GameStop Corp (NYSE:GME) shares are climbing Thursday as traders react to the company’s “Power Packs” rollout and an elevated short-interest setup. Here’s what investors need to know.
- GameStop shares are advancing steadily. Why are GME shares climbing?
Power Packs Launch Opens A New Revenue Angle
GameStop’s latest catalyst is the public launch of “Power Packs,” a digital trading card platform that lets collectors buy digital packs that can unlock physical PSA-graded cards, including Pokémon and major sports categories.
Packs are priced from $25 to $2,500, and investors are framing it as a higher-margin collectibles expansion with potential recurring digital transaction revenue.
Short-interest data is also part of the setup, with short interest recently falling to 62.82 million shares from 64.23 million, or 15.34% of float, and about 10.36 days to cover at current volumes. That short-cover math matters for GME because a thinner short base can still create sharp squeezes when days-to-cover sits above 10 and volume spikes.

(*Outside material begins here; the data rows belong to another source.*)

def takeAck (p : Part) (x : Session) (b : Bytes) : Part := ((chunks 16 b).take 64).foldl (fun p e => p.takeAckEntry x e) p

/-! ### A frame of a session -/

/-- The payload of a session's frame as R80 lets it through. -/
def openFrame (x : Session) (h : Header) (frame : Bytes) (secTag : Bool) : Option Bytes :=
  let body := frame.drop 32
  if x.sealOn then
    if h.sealed_ = false ∨ body.length < 16 then none
    else gcmOpen x.keyIn (toBE 4 1 ++ toBE 8 h.seq) (frame.take 32) (body.take (body.length - 16)) (body.drop (body.length - 16))
  else if h.sealed_ = true ∨ secTag = false then none
  else some body

/-- R81. -/
def seqOk (x : Session) (s : Nat) : Bool := s ≠ 0 && (x.seqIn < s || (x.seqIn < s + x.window && !(x.seen.contains s)))

/-- The frame's commands, once the frame is accepted. A bundle entry with a nonzero status is answered LENGTH_MISMATCH by itself, as one with a
wrong parameter block is (R69); the others proceed (DEDUCED, log 67). -/
def takeFrame (p : Part) (x : Session) (h : Header) (path : Path) (body : Bytes) : Part :=
  let mismatch := fun (p : Part) (request : BitVec 64) (code : Nat) =>
    (p.countAnswer Status.lengthMismatch).reply
      { session := x.id, request := request, code := code, status := Status.lengthMismatch, payload := [], path := path, ordered := h.ordered }
  if h.plen ≠ body.length then mismatch p h.request h.code
  else if h.segment then (if h.code = 0x1006 then p.takeSegment x body else p.streamDrop body.length)
  else if h.code = 0x1005 ∧ h.bundle = false then p.takeAck x body
  else if h.status ≠ 0 then mismatch p h.request h.code
  else if h.bundle then
    match bundleOf h.request body with
    | none => mismatch p h.request 0
    | some l => l.foldl (fun p e =>
        if e.status ≠ 0 then mismatch p e.request e.code
        else match p.findSession x.id with
          | some y => p.accept y h.hand h.ordered path e.code e.request e.payload
          | none => p) p
  else match p.findSession x.id with
    | some y => p.accept y h.hand h.ordered path h.code h.request body
    | none => p

/-- A session ID that the part has assigned since power-up (R79): without a session in the table it names a Closed one. -/
def wasAssigned (p : Part) (id : BitVec 32) : Bool :=
  let i := id.toNat % 16384
  let n := id.toNat / 16384
  id != 0 && (Sparse.get? p.xct.incs i).any (fun m => decide (n ≤ m))
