-- ==== Sys2Proof/Machine/Contexts.lean ====
section
/-! DEFINITION. The context store and its tickets (07 R210 to R216, 09 R263 to R265). -/

namespace Sys2Proof.Machine

structure Ticket where
  hand : Nat
  gen : Nat
  inc : Nat
  index : Nat
deriving DecidableEq, Repr

/-- The ticket eight bytes spell (R210). -/
def ticketOf (b : Bytes) : Ticket := { hand := field b 0 1, gen := field b 1 3, inc := field b 4 2, index := field b 6 2 }

def Ticket.bytes (t : Ticket) : Bytes := toBE 1 t.hand ++ toBE 3 t.gen ++ toBE 2 t.inc ++ toBE 2 t.index

namespace CtxStatus
def laneParamInvalid : BitVec 16 := 0x0320
def storeFull : BitVec 16 := 0x0321
def notExportable : BitVec 16 := 0x0322
end CtxStatus

namespace Part

def ctxKey (hand index : Nat) : Nat := hand * 65536 + index

def ctx (p : Part) (k : Nat) : Ctx := Sparse.get {} p.vault.ctxs k

def setCtx (p : Part) (k : Nat) (c : Ctx) : Part := p.setVault { p.vault with ctxs := Sparse.set {} p.vault.ctxs k c }

/-- A ticket of the hand that names a record in use, of this generation and incarnation, on lines that are not poisoned (R212). -/
def ticketFault (p : Part) (hand : Nat) (t : Ticket) : Option (BitVec 16) :=
  let c := p.ctx (ctxKey t.hand t.index)
  if t.hand ≠ hand then some Status.accessFault
  else if c.used = false ∨ c.gen ≠ t.gen ∨ t.inc ≠ p.vault.incarnation % 65536 ∨
      (List.range 4).any (fun i => p.linePoisoned (ctxLine t.hand t.index + i)) = true then some Status.contextInvalid
  else none

/-- A record is freed; its generation rises, and at the last one it stays retired until the next incarnation (R210, R212). -/
def freeCtx (p : Part) (t : Ticket) : Part :=
  p.setCtx (ctxKey t.hand t.index) { gen := min (t.gen + 1) 0xFFFFFF, used := false, data := [] }

/-- A ticket that is loaded is consumed, whatever step 5 then finds, if it names a record in use (R212, 09 R252). -/
def consume (p : Part) (t : Ticket) : Part :=
  let c := p.ctx (ctxKey t.hand t.index)
  if c.used = true ∧ c.gen = t.gen ∧ t.inc = p.vault.incarnation % 65536 then p.freeCtx t else p

/-- The lowest free record of a hand; none when its 65,536 records are in use or retired. -/
def freeRecord (p : Part) (hand : Nat) : Option Nat :=
  (List.range 65536).find? (fun i => let c := p.ctx (ctxKey hand i); !c.used && decide (c.gen < 0xFFFFFF))

/-- Saves a context: the ticket, or none when the store is full (R210). -/
def saveCtx (p : Part) (hand : Nat) (data : Bytes) : Part × Option Ticket :=
  match p.freeRecord hand with
  | none => (p, none)
  | some i =>
    let k := ctxKey hand i
    let g := (p.ctx k).gen + 1
    ((p.setCtx k { gen := g, used := true, data := data }).writeLines (ctxLine hand i) 4,
      some { hand := hand, gen := g, inc := p.vault.incarnation % 65536, index := i })

/-- A context key: an AES-256 key of the hand with usage [8] (R214). -/
def contextKey (p : Part) (seat : Nat) (c : Cmd) (b : Bytes) : Except (BitVec 16) Slot := p.checkKey seat c b [3] uContext

/-- A wrapped record: its first 32 bytes in the clear, then the whole record under KWP (R214). -/
def wrapCtx (key data : Bytes) : Bytes := data.take 32 ++ kwpWrap key data

/-- The record a wrapped form carries, none when the unwrap fails or the clear part differs (R215). -/
def unwrapCtx (key b : Bytes) : Option Bytes :=
  match kwpUnwrap key (b.drop 32) with
  | some d => if d.length = 128 ∧ d.take 32 = b.take 32 then some d else none
  | none => none

/-- An exported record as a response carries it (R214). -/
def ctxResponse (form : Nat) (b : Bytes) : Bytes := toBE 1 form ++ zeros 3 ++ toBE 4 b.length ++ b

end Part

end Sys2Proof.Machine
end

Traders Shrug Off Steve Eisman’s Criticism
Separately, investor Steve Eisman recently criticized the company’s acquisition strategy on April 4 as a “pipe dream,” pointing to a $9 billion cash pile and a “declining business” in physical retail. The stock’s upside reaction suggests traders are prioritizing the collectibles monetization angle over longer-term strategy skepticism.

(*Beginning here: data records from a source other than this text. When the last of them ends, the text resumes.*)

/-- The injection of the message a command belongs to. -/
def messageInject (r : Dg.Req) (rec_ : Bytes) : Nat := if r.resume then field rec_ 2 1 else r.inject

/-- The usages of an HMAC key that the policy of the epoch leaves it. -/
def hmacUsages (p : Part) (c : Cmd) (s : Slot) : BitVec 16 :=
  match policyOf (p.dealOf c.epoch) c.hand s.ktype with
  | some q => s.usages &&& q.usages
  | none => 0

/-- Steps 3 and 4: the key, if the command names or `needed` one. `mayHide` when the output may be compared without being released. R255's denial
comes after every check of R121. -/
def hmacKey (p : Part) (seat : Nat) (c : Cmd) (b : Bytes) (needed tag mayHide : Bool) : Except (BitVec 16) (Option Slot) :=
  if needed = false ∧ allZero b = true then .ok none
  else match p.keyOf seat c b with
    | .error st => .error st
    | .ok s =>
      let u := p.hmacUsages c s
      if s.ktype ≠ 6 ∨ (u.getLsbD uMacGen = false ∧ u.getLsbD uMacVer = false) then .error Status.keyUsageDenied
      else match policyOf (p.dealOf c.epoch) c.hand s.ktype with
        | some q =>
          if p.exhausted seat (handleOf b).slot s q then .error Status.keyExhausted
          else if tag = true ∧ u.getLsbD uMacGen = false ∧ mayHide = false then .error Status.keyUsageDenied
          else .ok (some s)
        | none => .error Status.keyUsageDenied

/-- Steps 1 to 4 of DGST_HASH. -/
def dgstCheck (p : Part) (seat : Nat) (c : Cmd) : Except (BitVec 16 × Bytes) (Option Slot) :=
  let b := c.params
  let r := Dg.req b
  let rec_ := p.digestRec c r
  let lost := r.inId != 0 && match c.session? with
    | some x => !((p.findStream x (BitVec.ofNat 32 r.inId)).any (fun y => y.uid == c.uid))
    | none => false
  let inject := messageInject r rec_
  if b.length < 112 ∨ b.length ≠ Dg.blockLen r c.frag then .error (Status.lengthMismatch, [])
  else match firstBad (Dg.fields r c.isCall c.frag b (field rec_ 16 8) ++ [(112, !c.frag || field b 112 8 % 16 == 0)]) with
    | some o => .error (DgStatus.paramInvalid, toBE 2 o)
    | none =>
      if lost then .error (DgStatus.paramInvalid, toBE 2 16)
      else match p.hmacKey seat c (slice b 0 8) (r.inject != 0) (inject == 2 && !r.save) r.compare with
        | .error st => .error (st, [])
        | .ok k => .ok k

/-- A record a command resumes must be a digest's, of its algorithm and key (R263). -/
def digestFits (r : Dg.Req) (b rec_ : Bytes) : Bool :=
  field rec_ 0 1 == 2 && field rec_ 1 1 == r.alg && slice rec_ 8 8 == slice b 0 8

/-- The uses of a digest's key. -/
def digestUses (k : Option Slot) (b : Bytes) : List KeyUse :=
  match k with
  | some s => [{ slot := (handleOf (slice b 0 8)).slot, gen := s.gen, ktype := s.ktype, uses := 1, blocks := 0 }]
  | none => []

/-- Bytes of the key a digest names, by which R248 counts its hashing; 0 for no key. -/
def digestKeyLen (p : Part) (c : Cmd) : Nat :=
  if allZero (slice c.params 0 8) then 0 else (p.slotSeen c.epoch (handleOf (slice c.params 0 8)).slot).material.length

/-- The fixed time of a digest as the dispatcher predicts it (R248); an unknown length counts as none. -/
def digestFixed (p : Part) (c : Cmd) : Nat :=
  if c.code = 0x6001 then
    let r := Dg.req c.params
    Dg.count r (r.len.getD 0) (field (p.digestRec c r) 16 8) (p.digestKeyLen c)
  else 0

/-- A job an engine may take: A only Trump digests, B Plain ones, or a Trump one while A is busy (R104). One that a saved context comes to or goes
from starts only while the link is up (01 R7). -/
def dgstFit (p : Part) (seat engine : Nat) (c : Cmd) : Bool :=
  ((c.code == 0x6001 && !(Dg.req c.params).resume) || p.linkUp seat) &&
    (if engine = 0 then c.cls == .trump else c.cls == .plain || (c.cls == .trump && p.engineBusy seat .digest 0))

Technical Setup Leans Bullish Despite Mixed Signals
GameStop is sitting in the middle of its 52-week range ($19.93 to $35.81), which indicates the stock is still trading within a wide, two-sided band rather than trending at an extreme. It’s trading 9.2% above its 20-day simple moving average (SMA) and 10.6% above its 100-day SMA (at $25.44), a setup that leans toward buyers controlling the short- and intermediate-term tape.
The moving average backdrop is mixed: the 20-day SMA remains below the 50-day SMA (a bearish short-term crossover), but the golden cross in March (50-day SMA above the 200-day SMA) keeps the longer trend from looking broken. That combination often shows up when a stock is rebounding but still needs time to “repair” the shorter-term structure.

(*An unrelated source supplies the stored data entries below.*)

/-- GET COUNTER has answered for the card whose outcome was unknown: recorded, and the write is repeated (R403). -/
def recovered (p : Part) (port : Nat) (s : CardStep) (data : Bytes) : Part :=
  let before := match (p.cerPort port).unknown with
    | some (_, n) => n
    | none => s.counter
  let now_ := field data 0 4
  let p := p.cerEvent port 0x0A12 3 (s.index.getD 0xFF) before.toNat now_
  (p.updCer port (fun c => { c with unknown := none })).sendCardWrite port (s.index.getD 0xFF) (BitVec.ofNat 32 now_)

/-- The custodian is counted, and the step answers (R397, R399). The first step of an owner claim also returns the part identity public key
(R401). -/
def countCard (p : Part) (port : Nat) (c : Ceremony) (index counter : Nat) (part_ : Option Bytes) (entry : Bytes) : Part :=
  let first := if c.kind = 5 ∧ c.counted = [] then identityPub else []
  let p := p.updCer port (fun x => { x with cer := x.cer.map (fun c =>
    { c with counted := c.counted ++ [index], parts := c.parts ++ part_.toList, secret := [] }) })
  p.finishStep port Status.done (toBE 1 index ++ zeros 3 ++ toBE 4 counter ++ entry ++ first)

/-- The write command has answered. -/
def written (p : Part) (port : Nat) (c : Ceremony) (s : CardStep) (data : Bytes) : Part :=
  let index := s.index.getD 0xFF
  if c.kind = 4 then p.countCard port c index (field data 75 4) (some (c.secret ++ data.take 75)) []
  else
    let ecdsa := data.take 96
    let mldsa := slice data 96 4627
    let good : Bool := match p.cerRegistry c with
      | none => false
      | some r =>
        let (digest, context) := if c.kind = 1 then (c.digest, c.context) else (p.cerDigest c r, cerContext)
        (r.custodians.find? (fun k => k.index = index)).any (fun k => signedBy k digest context ecdsa mldsa)
    if good then
      p.countCard port c index (field data 4723 4) none (if c.kind = 1 then toBE 1 index ++ zeros 3 ++ ecdsa ++ mldsa ++ [0] else [])
    else p.finishStep port CerStatus.notCustodian (reason 4)

/-- Bytes a card command returns (R395). -/
def cardLength (c : Ceremony) (s : CardStage) : Nat :=
  if s = .selecting then 24 else if s = .recovering then 4 else if c.kind = 4 then 79 else 4727

/-- A card command completes (R393, R395). A reply of another length is a protocol failure. -/
def cardReply (p : Part) (port : Nat) (data : Bytes) (sw : BitVec 16) (repeats : Nat) : Part :=
  match (p.cerPort port).cer, (p.cerPort port).step with
  | some c, some s =>
    if s.stage = .awaiting then p
    else
      let p := if repeats = 0 then p else p.bump (regAddr 0 (cerWin port) 0x0110) repeats
      if sw ≠ 0x9000 then p.finishStep port CerStatus.protocolError (toBE 2 sw.toNat)
      else if data.length ≠ cardLength c s.stage then p.finishStep port CerStatus.protocolError
      else if s.stage = .selecting then p.selected port c data
      else if s.stage = .recovering then p.recovered port s data
      else p.written port c s data
  | _, _ => p

/-- Removal, as a step sees it (R403): in the busy phase of a write the outcome is unknown. -/
def cardGone (p : Part) (port : Nat) : Part :=
  match (p.cerPort port).step with
  | some s =>
    if s.stage = .writing then
      let p := p.cerEvent port 0x0A12 3 (s.index.getD 0xFF) s.counter.toNat 0xFFFFFFFF
      (p.updCer port (fun c => { c with unknown := some (s.index.getD 0xFF, s.counter) })).finishStep port Status.cardOutcomeUnknown
    else if s.stage = .awaiting then p.deactivate port
    else p.finishStep port Status.cardRemoved
  | none => p.deactivate port

/-! ### The commands -/

/-- A port is locked by a ceremony, or by an authorisation that has not lapsed (R402). -/
def cerLocked (p : Part) (port : Nat) : Bool := (p.cerPort port).cer.isSome || (p.cerPort port).auth.isSome

/-- An authorisation older than 60 s has lapsed (R398). -/
def lapseOld (p : Part) (port : Nat) : Part :=
  match (p.cerPort port).auth with
  | some a => if a.granted + sec 60 < p.now then p.lapseAuth port else p
  | none => p

/-- The kinds a lifecycle state permits (R398, R401, 12 R342, R343); kinds 1 to 4 need a registry in force. -/
def cerPermitted (p : Part) (kind : Nat) (context : Bytes) (given : Option Registry) : Bool :=
  if kind = 5 then (p.power.life == 0 && given.isSome || p.power.life == 2 && p.registry.isSome) && p.shieldWhole
  else p.power.life != 0 && p.registryNow.isSome && !(kind == 1 && context == cerContext)

/-- The Seat of a component ceremony (R400). -/
def componentSeat (p : Part) : Option (Nat × Bool) :=
  let private_ := fun (n : Nat) => ((p.deal.active.map (·.seats)).getD []).any (fun e => e.priv && e.mask.toNat.testBit n)
  p.leastOf .pke (p.seatNums.filter (fun n => (permittedMask p.deal.active 0).testBit n && p.seatIn n .inService && !(private_ n)))

/-- The ceremony opens: the challenge is drawn, the port locked (R397, R402). -/
def openCeremony (p : Part) (uid port : Nat) (c : Ceremony) : Part :=
  let ch := p.drawn 32
  let c := { c with challenge := ch, id := p.cerNext, lastStep := p.now }
  let p := { (p.drbgTakes 0 32) with cerNext := if p.cerNext = 0xFFFFFFFF then 1 else p.cerNext + 1 }
  let p := (p.updCer port (fun x => { x with cer := some c })).cerEvent port 0x0A13 2 0xFF c.kind c.id.toNat
  p.answer uid Status.done (toBE 4 c.id.toNat ++ toBE 1 c.seat ++ zeros 3 ++ ch)

/-- CER_BEGIN (R397, R398, R400 to R402). -/
def cerBegin (p : Part) (uid : Nat) (session : BitVec 32) (b : Bytes) : Part :=
  let port := field b 0 1
  let kind := field b 1 1
  let m := field b 2 1
  let n := field b 3 1
  let claim := kind == 5
  let reg := b.drop 1676
  let shape := if claim then 1676 ≤ b.length && field b 1672 4 == reg.length else b.length == 72
  if shape = false ∨ 1 < port ∨ kind = 0 ∨ 5 < kind ∨ 16 < n ∨ allZero (slice b 4 4) = false ∨ allZero (slice b (56 + n) (16 - n)) = false ∨
      (kind = 4 ∧ (m < 2 ∨ 16 < m)) then p.lengthFault uid
  else
    let p := p.lapseOld port
    let given := if claim && p.power.life == 0 then parseRegistry reg else none
    let context := slice b 56 n
    if p.cerLocked port then p.answer uid CerStatus.portBusy
    else if p.cerPermitted kind context given = false then p.answer uid CerStatus.refused
    else
      let c : Ceremony := { id := 0, session := session, kind := kind, m := m, digest := slice b 8 48, context := context, challenge := []
                            registry := given, ownerX := if claim then slice b 72 32 else [], ownerKem := if claim then slice b 104 1568 else [] }
      if kind = 4 then match p.componentSeat with
        | none => p.answer uid Status.handNotServed
        | some (k, tie) => (if tie then p.setDisp { p.disp with seatPtr := k % p.seatCount + 1 } else p).openCeremony uid port { c with seat := k }
      else p.openCeremony uid port c

/-- The ceremony a command names, as its session may use it: VOID where there is none, PORT_BUSY where another session holds the port or a step
runs (R402, R404). -/
def withCeremony (p : Part) (uid : Nat) (session : BitVec 32) (id : Nat) (f : Part → Nat → Ceremony → Part) : Part :=
  match p.cerOf id with
  | none => p.answer uid CerStatus.void
  | some (port, c) =>
    if c.session ≠ session ∨ (p.cerPort port).step.isSome then p.answer uid CerStatus.portBusy else f p port c

/-- The owner claim takes effect (R401). -/
def claimNow (p : Part) (uid port : Nat) (c : Ceremony) (session : BitVec 32) (cert : Bytes) (counted : Nat) : Part :=
  let root := p.drawn 32
  let ktk := (p.draw 32).drawn 32
  let eph := (p.draw 64).drawn 32
  let rand := (p.draw 96).drawn 32
  let k := (p.draw 128).drawn 48
  let p := p.drbgTakes 0 176
  let (ct, kss) := Kem.encaps c.ownerKem rand
  let dealKey := hkdfExpand384 (hkdfExtract384 c.challenge (C25519.x25519 eph c.ownerX ++ kss)) (ascii "XF24 deal key") 32
  let fingerprint := (p.findSession session).map (·.cert)
  let p := { p with
    registry := match c.registry with
      | some r => some r
      | none => p.registry
    idCert := some cert
    power := { p.power with life := 1 }
    guard := { p.guard with tamperLow := false }
    deal := { p.deal with st := .noDeal, key := some dealKey }
    xct := { p.xct with claimCert := fingerprint }
    vault := { p.vault with st := .awaitingDeck, incarnation := p.vault.incarnation + 1, root := some root, rootTag := true, ktk := some ktk } }
  let p := p.updCer port (fun x => { x with cer := none, unknown := none })
  let body := p.fuses.idBytes ++ C25519.x25519Base eph ++ padTo 1568 ct ++ identityPub
  let p := (p.deactivate port).ceremonyEnded port c 0
  (p.answer uid Status.done (toBE 2 counted ++ zeros 6 ++ body ++ identitySign k (body ++ c.challenge))).relevel

/-- CER_END (R397, R398, R401): an owner claim below its quorum stays open; the other kinds end, with an authorisation once their quorum is met. -/
def cerEnd (p : Part) (uid : Nat) (session : BitVec 32) (port : Nat) (c : Ceremony) : Part :=
  let counted := c.counted.foldl (fun m i => m ||| 2 ^ i) 0
  let met := decide (p.cerQuorum c ≤ c.counted.length)
  if c.kind = 5 then
    if met = false then p.answer uid CerStatus.quorumNotMet
    else match c.cert with
      | none => p.answer uid CerStatus.refused
      | some cert => if p.shieldWhole then p.claimNow uid port c session cert counted else p.answer uid CerStatus.refused
  else
    let p := (p.updCer port (fun x => { x with cer := none, unknown := none })).deactivate port
    let p := if c.kind = 1 then p.ceremonyEnded port c (if c.counted = [] then 2 else 0)
      else if met then p.updCer port (fun x => { x with auth := some { cer := c, granted := p.now } })
      else p.ceremonyEnded port c 2
    p.answer uid Status.done (toBE 2 counted ++ zeros 6)

end Part

/-! ### Rows: commands -/

/-- CER_BEGIN (R397). -/
def execCerBegin (o : Origin) (b : Bytes) (s : State) : Result :=
  powered s (fun p => p.serve o 0xA001 b (fun p c => p.houseOnly c (fun p => match c.session? with
    | some x => p.cerBegin c.uid x c.params
    | none => p.lengthFault c.uid)))

/-- CER_STEP (R397, R399): it waits for a card for up to 120 s. -/
def execCerStep (o : Origin) (b : Bytes) (s : State) : Result :=
  powered s (fun p => p.serve o 0xA002 b (fun p c => p.houseOnly c (fun p => match c.session? with
    | none => p.lengthFault c.uid
    | some x =>
      if c.params.length ≠ 8 ∨ allZero (c.params.drop 4) = false then p.lengthFault c.uid
      else p.withCeremony c.uid x (field c.params 0 4) (fun p port _ =>
        let p := p.updCer port (fun y => { y with
          step := some { uid := c.uid, started := p.now, stage := .awaiting }
          cer := y.cer.map (fun z => { z with steps := z.steps + 1, lastStep := p.now }) })
        (p.parkCmd c.uid).startCard port))))

/-- CER_END (R397, R398, R401). -/
def execCerEnd (o : Origin) (b : Bytes) (s : State) : Result :=
  powered s (fun p => p.serve o 0xA003 b (fun p c => p.houseOnly c (fun p => match c.session? with
    | none => p.lengthFault c.uid
    | some x =>
      if c.params.length ≠ 8 ∨ allZero (c.params.drop 4) = false then p.lengthFault c.uid
      else p.withCeremony c.uid x (field c.params 0 4) (fun p port y => p.cerEnd c.uid x port y))))

/-- CER_CERT (R401): only in an owner claim, and only a certificate over the part identity public key. -/
def execCerCert (o : Origin) (b : Bytes) (s : State) : Result :=
  powered s (fun p => p.serve o 0xA004 b (fun p c => p.houseOnly c (fun p => match c.session? with
    | none => p.lengthFault c.uid
    | some x =>
      let cert := c.params.drop 8
      if c.params.length < 8 ∨ field c.params 4 4 ≠ cert.length ∨ 4096 < cert.length then p.lengthFault c.uid
      else p.withCeremony c.uid x (field c.params 0 4) (fun p port y =>
        if y.kind = 5 ∧ Config.certKey cert = some identityPub then
          (p.updCer port (fun z => { z with cer := z.cer.map (fun w => { w with cert := some cert }) })).answer c.uid Status.done
        else p.answer c.uid CerStatus.refused))))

The moving average convergence divergence (MACD), a trend/momentum measure, has the MACD line above the signal line with a positive histogram, which points to improving upside momentum versus the prior downswing. In everyday terms, MACD is saying the recent push higher has more force than the recent pullbacks, even if it can still chop around.
- Key Resistance: $28.00 — a level where rallies have recently stalled and sellers may reappear.
- Key Support: $22.50 — an area where buyers have tended to step in and defend pullbacks.

GME Shares Edge Higher Thursday Afternoon
GME Stock Price Activity: GameStop shares were up 1.98% at $25.28 at the time of publication on Thursday, according to Benzinga Pro data.